> [DIRECTIONS]: Starting at the line that contains "def POD_DMA_STAT_ERRIDX (n" and ending at the line that contains "def TASK_REPAIR_MIG_M (n", the lines below are to be given again exactly, with nothing added.

[[ RECORDS SHOWN open ]]

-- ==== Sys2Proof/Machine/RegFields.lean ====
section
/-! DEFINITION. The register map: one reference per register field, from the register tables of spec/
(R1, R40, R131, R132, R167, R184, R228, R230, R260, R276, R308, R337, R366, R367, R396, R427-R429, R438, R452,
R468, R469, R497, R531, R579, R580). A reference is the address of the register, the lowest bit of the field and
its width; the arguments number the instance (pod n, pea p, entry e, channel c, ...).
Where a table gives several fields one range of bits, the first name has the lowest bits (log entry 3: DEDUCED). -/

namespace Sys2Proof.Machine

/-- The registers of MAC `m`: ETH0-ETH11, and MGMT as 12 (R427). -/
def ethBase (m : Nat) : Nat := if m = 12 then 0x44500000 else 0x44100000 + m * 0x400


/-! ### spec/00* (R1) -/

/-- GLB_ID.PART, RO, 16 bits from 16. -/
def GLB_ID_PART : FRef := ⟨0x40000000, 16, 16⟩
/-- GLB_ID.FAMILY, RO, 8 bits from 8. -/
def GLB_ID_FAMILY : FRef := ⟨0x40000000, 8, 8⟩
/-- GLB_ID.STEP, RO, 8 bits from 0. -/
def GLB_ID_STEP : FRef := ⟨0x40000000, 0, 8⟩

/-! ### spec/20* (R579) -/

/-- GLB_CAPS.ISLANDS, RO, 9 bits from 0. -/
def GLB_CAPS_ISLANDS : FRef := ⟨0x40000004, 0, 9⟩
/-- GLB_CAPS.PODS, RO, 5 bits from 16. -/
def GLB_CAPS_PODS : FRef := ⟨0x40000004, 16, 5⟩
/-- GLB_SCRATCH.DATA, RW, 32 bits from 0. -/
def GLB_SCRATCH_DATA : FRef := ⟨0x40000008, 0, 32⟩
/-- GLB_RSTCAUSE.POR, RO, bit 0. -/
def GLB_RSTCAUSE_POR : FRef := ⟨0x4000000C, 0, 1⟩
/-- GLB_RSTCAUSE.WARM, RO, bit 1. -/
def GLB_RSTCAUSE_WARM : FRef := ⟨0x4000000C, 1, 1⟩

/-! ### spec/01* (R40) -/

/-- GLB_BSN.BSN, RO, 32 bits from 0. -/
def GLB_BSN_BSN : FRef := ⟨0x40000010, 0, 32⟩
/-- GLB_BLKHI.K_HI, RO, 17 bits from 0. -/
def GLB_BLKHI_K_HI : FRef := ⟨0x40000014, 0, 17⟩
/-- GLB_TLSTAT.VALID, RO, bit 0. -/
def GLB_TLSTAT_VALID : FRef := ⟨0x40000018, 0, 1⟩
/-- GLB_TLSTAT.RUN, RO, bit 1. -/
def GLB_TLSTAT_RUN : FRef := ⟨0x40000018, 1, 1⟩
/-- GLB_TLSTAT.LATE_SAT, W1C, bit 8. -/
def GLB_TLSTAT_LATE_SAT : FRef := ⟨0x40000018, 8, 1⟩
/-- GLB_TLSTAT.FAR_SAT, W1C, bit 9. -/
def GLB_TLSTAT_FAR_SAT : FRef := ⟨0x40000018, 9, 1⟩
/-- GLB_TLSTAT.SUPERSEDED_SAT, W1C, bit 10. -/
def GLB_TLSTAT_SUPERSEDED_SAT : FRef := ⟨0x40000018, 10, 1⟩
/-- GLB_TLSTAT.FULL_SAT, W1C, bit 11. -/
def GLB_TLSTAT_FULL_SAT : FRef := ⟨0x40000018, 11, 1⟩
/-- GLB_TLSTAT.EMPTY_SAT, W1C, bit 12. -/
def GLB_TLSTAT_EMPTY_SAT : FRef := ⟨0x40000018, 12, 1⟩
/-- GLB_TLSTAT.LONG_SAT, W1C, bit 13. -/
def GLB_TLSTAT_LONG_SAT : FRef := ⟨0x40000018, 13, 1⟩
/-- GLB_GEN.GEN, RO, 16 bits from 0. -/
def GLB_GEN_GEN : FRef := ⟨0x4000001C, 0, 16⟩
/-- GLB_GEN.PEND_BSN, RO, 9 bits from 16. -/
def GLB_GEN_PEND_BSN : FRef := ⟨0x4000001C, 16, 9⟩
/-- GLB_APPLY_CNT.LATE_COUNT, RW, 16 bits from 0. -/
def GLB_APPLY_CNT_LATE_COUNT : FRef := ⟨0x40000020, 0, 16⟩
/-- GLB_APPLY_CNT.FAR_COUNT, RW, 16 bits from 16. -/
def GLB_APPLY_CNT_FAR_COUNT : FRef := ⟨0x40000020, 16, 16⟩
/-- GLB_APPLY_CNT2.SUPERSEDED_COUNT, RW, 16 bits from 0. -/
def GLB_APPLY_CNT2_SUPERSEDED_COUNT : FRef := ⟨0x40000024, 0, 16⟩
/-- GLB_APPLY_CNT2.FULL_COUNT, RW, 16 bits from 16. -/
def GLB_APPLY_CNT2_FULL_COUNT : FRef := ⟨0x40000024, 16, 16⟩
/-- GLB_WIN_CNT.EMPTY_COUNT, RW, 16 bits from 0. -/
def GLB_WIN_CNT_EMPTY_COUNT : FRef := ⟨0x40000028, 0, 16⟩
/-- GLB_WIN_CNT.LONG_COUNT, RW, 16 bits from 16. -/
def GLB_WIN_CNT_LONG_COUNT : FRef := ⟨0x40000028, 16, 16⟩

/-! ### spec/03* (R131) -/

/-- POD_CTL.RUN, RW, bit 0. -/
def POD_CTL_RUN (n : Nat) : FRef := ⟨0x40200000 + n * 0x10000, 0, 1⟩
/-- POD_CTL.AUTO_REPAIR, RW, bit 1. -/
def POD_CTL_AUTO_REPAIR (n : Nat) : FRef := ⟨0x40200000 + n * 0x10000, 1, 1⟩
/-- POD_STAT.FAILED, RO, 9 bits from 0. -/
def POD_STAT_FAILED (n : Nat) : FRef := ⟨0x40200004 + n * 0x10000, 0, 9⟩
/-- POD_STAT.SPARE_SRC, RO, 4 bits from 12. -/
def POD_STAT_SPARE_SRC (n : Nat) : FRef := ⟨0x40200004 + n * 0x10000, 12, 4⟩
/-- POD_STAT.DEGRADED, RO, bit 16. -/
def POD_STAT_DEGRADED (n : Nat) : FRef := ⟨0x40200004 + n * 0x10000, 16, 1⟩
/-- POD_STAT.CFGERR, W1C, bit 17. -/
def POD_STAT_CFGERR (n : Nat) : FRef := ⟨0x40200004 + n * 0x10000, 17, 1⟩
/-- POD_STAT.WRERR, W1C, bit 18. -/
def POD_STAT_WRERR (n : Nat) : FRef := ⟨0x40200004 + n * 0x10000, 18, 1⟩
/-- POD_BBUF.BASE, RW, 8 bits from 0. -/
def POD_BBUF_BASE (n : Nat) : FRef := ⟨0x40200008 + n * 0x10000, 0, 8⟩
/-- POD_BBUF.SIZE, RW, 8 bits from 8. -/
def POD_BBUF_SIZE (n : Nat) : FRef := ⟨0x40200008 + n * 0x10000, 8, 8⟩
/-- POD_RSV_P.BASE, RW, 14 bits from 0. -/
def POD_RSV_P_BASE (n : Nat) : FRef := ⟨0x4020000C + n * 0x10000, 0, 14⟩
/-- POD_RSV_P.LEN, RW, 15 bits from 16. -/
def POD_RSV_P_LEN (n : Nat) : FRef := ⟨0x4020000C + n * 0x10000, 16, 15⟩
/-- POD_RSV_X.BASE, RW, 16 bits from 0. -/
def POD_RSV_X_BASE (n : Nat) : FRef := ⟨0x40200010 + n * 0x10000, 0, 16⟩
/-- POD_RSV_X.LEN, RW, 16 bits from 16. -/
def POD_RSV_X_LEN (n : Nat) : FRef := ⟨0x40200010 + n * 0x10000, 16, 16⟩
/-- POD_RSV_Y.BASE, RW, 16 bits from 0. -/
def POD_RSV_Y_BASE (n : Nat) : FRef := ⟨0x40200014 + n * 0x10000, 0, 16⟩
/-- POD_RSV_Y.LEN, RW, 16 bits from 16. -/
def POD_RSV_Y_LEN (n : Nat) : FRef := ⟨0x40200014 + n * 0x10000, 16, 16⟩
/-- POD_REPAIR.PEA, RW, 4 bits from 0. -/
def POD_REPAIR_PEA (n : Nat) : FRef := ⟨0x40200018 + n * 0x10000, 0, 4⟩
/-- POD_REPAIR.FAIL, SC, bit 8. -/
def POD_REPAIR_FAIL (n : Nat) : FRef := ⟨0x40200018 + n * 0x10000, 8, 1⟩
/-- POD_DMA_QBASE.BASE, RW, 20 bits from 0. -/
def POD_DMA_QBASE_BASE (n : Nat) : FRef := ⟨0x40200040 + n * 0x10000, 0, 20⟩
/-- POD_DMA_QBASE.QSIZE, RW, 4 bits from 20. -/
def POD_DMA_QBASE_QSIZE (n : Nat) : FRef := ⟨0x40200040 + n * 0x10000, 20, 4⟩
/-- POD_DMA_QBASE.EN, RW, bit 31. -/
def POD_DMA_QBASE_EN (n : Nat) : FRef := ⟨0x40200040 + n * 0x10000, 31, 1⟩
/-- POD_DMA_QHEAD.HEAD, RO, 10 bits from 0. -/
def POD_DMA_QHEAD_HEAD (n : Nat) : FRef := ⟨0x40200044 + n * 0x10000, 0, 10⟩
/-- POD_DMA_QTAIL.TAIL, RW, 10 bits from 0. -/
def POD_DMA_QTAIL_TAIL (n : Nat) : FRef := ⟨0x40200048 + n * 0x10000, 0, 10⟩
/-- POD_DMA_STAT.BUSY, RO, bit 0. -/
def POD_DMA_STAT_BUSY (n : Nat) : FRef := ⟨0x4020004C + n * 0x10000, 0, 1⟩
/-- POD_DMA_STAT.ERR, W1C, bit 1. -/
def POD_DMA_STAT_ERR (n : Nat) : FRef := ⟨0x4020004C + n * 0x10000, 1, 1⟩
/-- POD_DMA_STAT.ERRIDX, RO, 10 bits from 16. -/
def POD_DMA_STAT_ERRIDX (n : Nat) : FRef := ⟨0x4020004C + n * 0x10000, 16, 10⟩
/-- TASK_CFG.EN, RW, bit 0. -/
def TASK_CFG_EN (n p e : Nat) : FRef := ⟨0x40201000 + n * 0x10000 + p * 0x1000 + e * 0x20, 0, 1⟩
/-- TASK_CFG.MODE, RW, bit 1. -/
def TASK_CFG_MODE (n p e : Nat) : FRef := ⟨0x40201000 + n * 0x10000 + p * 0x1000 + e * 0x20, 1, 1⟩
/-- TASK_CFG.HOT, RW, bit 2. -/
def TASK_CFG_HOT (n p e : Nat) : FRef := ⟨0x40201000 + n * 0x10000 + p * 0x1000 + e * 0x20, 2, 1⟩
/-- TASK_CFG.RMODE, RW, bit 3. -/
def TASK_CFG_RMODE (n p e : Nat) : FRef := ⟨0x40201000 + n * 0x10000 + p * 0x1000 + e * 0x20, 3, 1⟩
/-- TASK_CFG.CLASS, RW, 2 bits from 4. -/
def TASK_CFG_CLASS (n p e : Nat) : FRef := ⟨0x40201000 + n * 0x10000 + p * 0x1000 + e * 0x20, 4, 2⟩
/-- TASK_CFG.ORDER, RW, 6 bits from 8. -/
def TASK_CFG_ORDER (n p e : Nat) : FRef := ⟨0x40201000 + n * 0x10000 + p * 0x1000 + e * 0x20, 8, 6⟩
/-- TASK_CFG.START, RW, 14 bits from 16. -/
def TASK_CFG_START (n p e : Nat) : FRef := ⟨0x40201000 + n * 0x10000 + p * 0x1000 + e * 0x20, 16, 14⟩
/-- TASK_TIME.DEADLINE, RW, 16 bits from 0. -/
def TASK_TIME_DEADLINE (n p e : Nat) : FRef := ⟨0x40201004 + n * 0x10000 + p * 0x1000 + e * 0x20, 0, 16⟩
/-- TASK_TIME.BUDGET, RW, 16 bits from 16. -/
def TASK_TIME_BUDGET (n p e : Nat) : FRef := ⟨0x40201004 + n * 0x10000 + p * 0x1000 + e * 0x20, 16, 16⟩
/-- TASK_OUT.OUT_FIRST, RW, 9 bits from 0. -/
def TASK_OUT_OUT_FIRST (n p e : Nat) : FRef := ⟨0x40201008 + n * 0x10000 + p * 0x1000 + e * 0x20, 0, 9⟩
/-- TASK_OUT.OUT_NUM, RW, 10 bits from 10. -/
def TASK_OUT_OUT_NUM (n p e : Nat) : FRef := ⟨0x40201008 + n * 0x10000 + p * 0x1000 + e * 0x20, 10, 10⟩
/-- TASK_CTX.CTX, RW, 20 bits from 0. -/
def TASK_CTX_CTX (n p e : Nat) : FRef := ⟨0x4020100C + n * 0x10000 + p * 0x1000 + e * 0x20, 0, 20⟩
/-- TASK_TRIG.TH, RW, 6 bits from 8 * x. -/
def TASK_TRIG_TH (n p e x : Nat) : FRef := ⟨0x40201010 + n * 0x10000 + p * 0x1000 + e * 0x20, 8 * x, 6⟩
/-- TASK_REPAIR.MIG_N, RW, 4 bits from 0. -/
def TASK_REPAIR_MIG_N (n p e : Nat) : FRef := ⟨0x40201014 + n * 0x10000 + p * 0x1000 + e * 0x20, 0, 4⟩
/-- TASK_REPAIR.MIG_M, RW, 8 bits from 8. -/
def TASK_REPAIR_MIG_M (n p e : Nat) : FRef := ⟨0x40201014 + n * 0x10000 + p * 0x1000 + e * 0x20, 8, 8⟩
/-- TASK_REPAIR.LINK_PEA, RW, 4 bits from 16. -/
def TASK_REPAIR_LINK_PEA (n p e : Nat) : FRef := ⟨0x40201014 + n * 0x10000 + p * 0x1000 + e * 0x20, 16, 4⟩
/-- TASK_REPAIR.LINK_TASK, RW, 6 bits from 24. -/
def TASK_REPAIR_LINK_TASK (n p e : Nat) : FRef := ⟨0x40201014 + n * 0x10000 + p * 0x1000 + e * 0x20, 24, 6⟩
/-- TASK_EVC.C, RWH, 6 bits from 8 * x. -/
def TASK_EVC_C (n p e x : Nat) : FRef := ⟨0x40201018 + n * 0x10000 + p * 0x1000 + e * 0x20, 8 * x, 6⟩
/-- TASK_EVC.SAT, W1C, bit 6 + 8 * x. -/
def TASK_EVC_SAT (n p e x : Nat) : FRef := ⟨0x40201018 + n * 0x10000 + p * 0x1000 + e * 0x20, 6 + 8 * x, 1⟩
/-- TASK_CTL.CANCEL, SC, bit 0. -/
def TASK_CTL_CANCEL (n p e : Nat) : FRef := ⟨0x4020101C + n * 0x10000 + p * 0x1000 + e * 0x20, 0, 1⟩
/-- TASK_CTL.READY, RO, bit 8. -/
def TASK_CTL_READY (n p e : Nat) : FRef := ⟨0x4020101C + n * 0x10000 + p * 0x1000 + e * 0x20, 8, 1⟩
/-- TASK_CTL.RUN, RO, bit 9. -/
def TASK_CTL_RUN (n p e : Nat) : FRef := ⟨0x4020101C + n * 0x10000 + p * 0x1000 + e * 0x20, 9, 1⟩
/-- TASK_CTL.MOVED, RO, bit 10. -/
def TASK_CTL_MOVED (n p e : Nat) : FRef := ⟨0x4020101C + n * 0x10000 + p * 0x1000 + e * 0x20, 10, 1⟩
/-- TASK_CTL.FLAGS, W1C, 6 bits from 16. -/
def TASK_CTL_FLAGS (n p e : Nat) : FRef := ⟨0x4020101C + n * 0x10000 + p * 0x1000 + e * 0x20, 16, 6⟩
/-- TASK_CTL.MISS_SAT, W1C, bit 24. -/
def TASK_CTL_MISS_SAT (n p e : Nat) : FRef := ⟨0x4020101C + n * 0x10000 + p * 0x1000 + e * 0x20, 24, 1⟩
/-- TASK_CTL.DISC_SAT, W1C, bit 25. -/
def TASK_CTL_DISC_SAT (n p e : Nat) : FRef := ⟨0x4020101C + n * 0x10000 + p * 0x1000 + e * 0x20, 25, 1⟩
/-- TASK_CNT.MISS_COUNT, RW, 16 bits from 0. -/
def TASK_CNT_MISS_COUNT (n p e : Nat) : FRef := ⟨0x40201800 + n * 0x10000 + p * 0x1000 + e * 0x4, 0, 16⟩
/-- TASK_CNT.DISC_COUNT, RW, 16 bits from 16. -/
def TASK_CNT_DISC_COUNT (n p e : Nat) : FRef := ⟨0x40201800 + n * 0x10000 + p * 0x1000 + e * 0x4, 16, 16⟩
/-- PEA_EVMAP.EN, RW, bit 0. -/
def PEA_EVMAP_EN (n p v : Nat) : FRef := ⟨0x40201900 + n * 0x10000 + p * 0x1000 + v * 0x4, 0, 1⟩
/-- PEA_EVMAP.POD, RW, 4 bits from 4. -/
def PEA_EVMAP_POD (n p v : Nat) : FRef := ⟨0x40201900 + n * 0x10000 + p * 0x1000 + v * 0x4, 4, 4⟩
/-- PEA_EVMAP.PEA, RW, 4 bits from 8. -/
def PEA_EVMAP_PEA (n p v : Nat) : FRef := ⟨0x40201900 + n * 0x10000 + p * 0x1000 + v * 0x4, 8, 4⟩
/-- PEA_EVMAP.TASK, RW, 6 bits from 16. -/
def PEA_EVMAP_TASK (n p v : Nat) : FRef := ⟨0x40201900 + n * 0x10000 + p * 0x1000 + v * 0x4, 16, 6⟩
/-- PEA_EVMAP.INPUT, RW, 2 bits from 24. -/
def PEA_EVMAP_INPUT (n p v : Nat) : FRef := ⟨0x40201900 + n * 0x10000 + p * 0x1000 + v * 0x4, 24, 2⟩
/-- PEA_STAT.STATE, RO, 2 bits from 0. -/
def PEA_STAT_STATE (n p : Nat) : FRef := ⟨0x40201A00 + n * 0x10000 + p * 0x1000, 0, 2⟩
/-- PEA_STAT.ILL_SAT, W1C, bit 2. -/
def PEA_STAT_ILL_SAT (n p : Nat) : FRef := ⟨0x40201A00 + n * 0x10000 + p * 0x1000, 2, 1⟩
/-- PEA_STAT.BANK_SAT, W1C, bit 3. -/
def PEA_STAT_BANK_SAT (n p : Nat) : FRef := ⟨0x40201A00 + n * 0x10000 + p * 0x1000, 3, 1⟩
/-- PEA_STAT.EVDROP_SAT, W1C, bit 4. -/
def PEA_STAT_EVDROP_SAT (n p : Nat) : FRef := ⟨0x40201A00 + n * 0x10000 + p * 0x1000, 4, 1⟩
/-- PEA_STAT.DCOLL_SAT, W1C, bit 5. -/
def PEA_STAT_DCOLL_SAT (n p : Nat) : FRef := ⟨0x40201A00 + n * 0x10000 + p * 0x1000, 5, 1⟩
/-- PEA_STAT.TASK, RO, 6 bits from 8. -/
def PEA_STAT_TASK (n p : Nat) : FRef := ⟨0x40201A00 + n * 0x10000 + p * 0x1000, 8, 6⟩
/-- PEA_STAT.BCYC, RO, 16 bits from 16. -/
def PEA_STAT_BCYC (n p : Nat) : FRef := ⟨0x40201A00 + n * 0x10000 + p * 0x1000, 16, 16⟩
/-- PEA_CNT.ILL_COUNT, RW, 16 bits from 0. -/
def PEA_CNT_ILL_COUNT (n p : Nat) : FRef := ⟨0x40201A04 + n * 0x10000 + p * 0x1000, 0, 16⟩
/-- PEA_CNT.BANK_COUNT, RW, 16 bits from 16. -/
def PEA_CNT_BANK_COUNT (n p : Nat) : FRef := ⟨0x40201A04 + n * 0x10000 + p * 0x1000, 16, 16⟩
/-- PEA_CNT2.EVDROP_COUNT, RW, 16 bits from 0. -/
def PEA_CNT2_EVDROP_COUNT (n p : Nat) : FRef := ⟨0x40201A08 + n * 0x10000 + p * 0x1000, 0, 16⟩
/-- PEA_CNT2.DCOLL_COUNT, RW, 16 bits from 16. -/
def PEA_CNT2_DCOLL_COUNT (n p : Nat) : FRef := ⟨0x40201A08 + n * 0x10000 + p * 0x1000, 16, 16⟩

[[ RECORDS SHOWN closed ]]

> [EXERCISE RESULT]:
def POD_DMA_STAT_ERRIDX (n : Nat) : FRef := ⟨0x4020004C + n * 0x10000, 16, 10⟩
/-- TASK_CFG.EN, RW, bit 0. -/
def TASK_CFG_EN (n p e : Nat) : FRef := ⟨0x40201000 + n * 0x10000 + p * 0x1000 + e * 0x20, 0, 1⟩
/-- TASK_CFG.MODE, RW, bit 1. -/
def TASK_CFG_MODE (n p e : Nat) : FRef := ⟨0x40201000 + n * 0x10000 + p * 0x1000 + e * 0x20, 1, 1⟩
/-- TASK_CFG.HOT, RW, bit 2. -/
def TASK_CFG_HOT (n p e : Nat) : FRef := ⟨0x40201000 + n * 0x10000 + p * 0x1000 + e * 0x20, 2, 1⟩
/-- TASK_CFG.RMODE, RW, bit 3. -/
def TASK_CFG_RMODE (n p e : Nat) : FRef := ⟨0x40201000 + n * 0x10000 + p * 0x1000 + e * 0x20, 3, 1⟩
/-- TASK_CFG.CLASS, RW, 2 bits from 4. -/
def TASK_CFG_CLASS (n p e : Nat) : FRef := ⟨0x40201000 + n * 0x10000 + p * 0x1000 + e * 0x20, 4, 2⟩
/-- TASK_CFG.ORDER, RW, 6 bits from 8. -/
def TASK_CFG_ORDER (n p e : Nat) : FRef := ⟨0x40201000 + n * 0x10000 + p * 0x1000 + e * 0x20, 8, 6⟩
/-- TASK_CFG.START, RW, 14 bits from 16. -/
def TASK_CFG_START (n p e : Nat) : FRef := ⟨0x40201000 + n * 0x10000 + p * 0x1000 + e * 0x20, 16, 14⟩
/-- TASK_TIME.DEADLINE, RW, 16 bits from 0. -/
def TASK_TIME_DEADLINE (n p e : Nat) : FRef := ⟨0x40201004 + n * 0x10000 + p * 0x1000 + e * 0x20, 0, 16⟩
/-- TASK_TIME.BUDGET, RW, 16 bits from 16. -/
def TASK_TIME_BUDGET (n p e : Nat) : FRef := ⟨0x40201004 + n * 0x10000 + p * 0x1000 + e * 0x20, 16, 16⟩
/-- TASK_OUT.OUT_FIRST, RW, 9 bits from 0. -/
def TASK_OUT_OUT_FIRST (n p e : Nat) : FRef := ⟨0x40201008 + n * 0x10000 + p * 0x1000 + e * 0x20, 0, 9⟩
/-- TASK_OUT.OUT_NUM, RW, 10 bits from 10. -/
def TASK_OUT_OUT_NUM (n p e : Nat) : FRef := ⟨0x40201008 + n * 0x10000 + p * 0x1000 + e * 0x20, 10, 10⟩
/-- TASK_CTX.CTX, RW, 20 bits from 0. -/
def TASK_CTX_CTX (n p e : Nat) : FRef := ⟨0x4020100C + n * 0x10000 + p * 0x1000 + e * 0x20, 0, 20⟩
/-- TASK_TRIG.TH, RW, 6 bits from 8 * x. -/
def TASK_TRIG_TH (n p e x : Nat) : FRef := ⟨0x40201010 + n * 0x10000 + p * 0x1000 + e * 0x20, 8 * x, 6⟩
/-- TASK_REPAIR.MIG_N, RW, 4 bits from 0. -/
def TASK_REPAIR_MIG_N (n p e : Nat) : FRef := ⟨0x40201014 + n * 0x10000 + p * 0x1000 + e * 0x20, 0, 4⟩
/-- TASK_REPAIR.MIG_M, RW, 8 bits from 8. -/
def TASK_REPAIR_MIG_M (n p e : Nat) : FRef := ⟨0x40201014 + n * 0x10000 + p * 0x1000 + e * 0x20, 8, 8⟩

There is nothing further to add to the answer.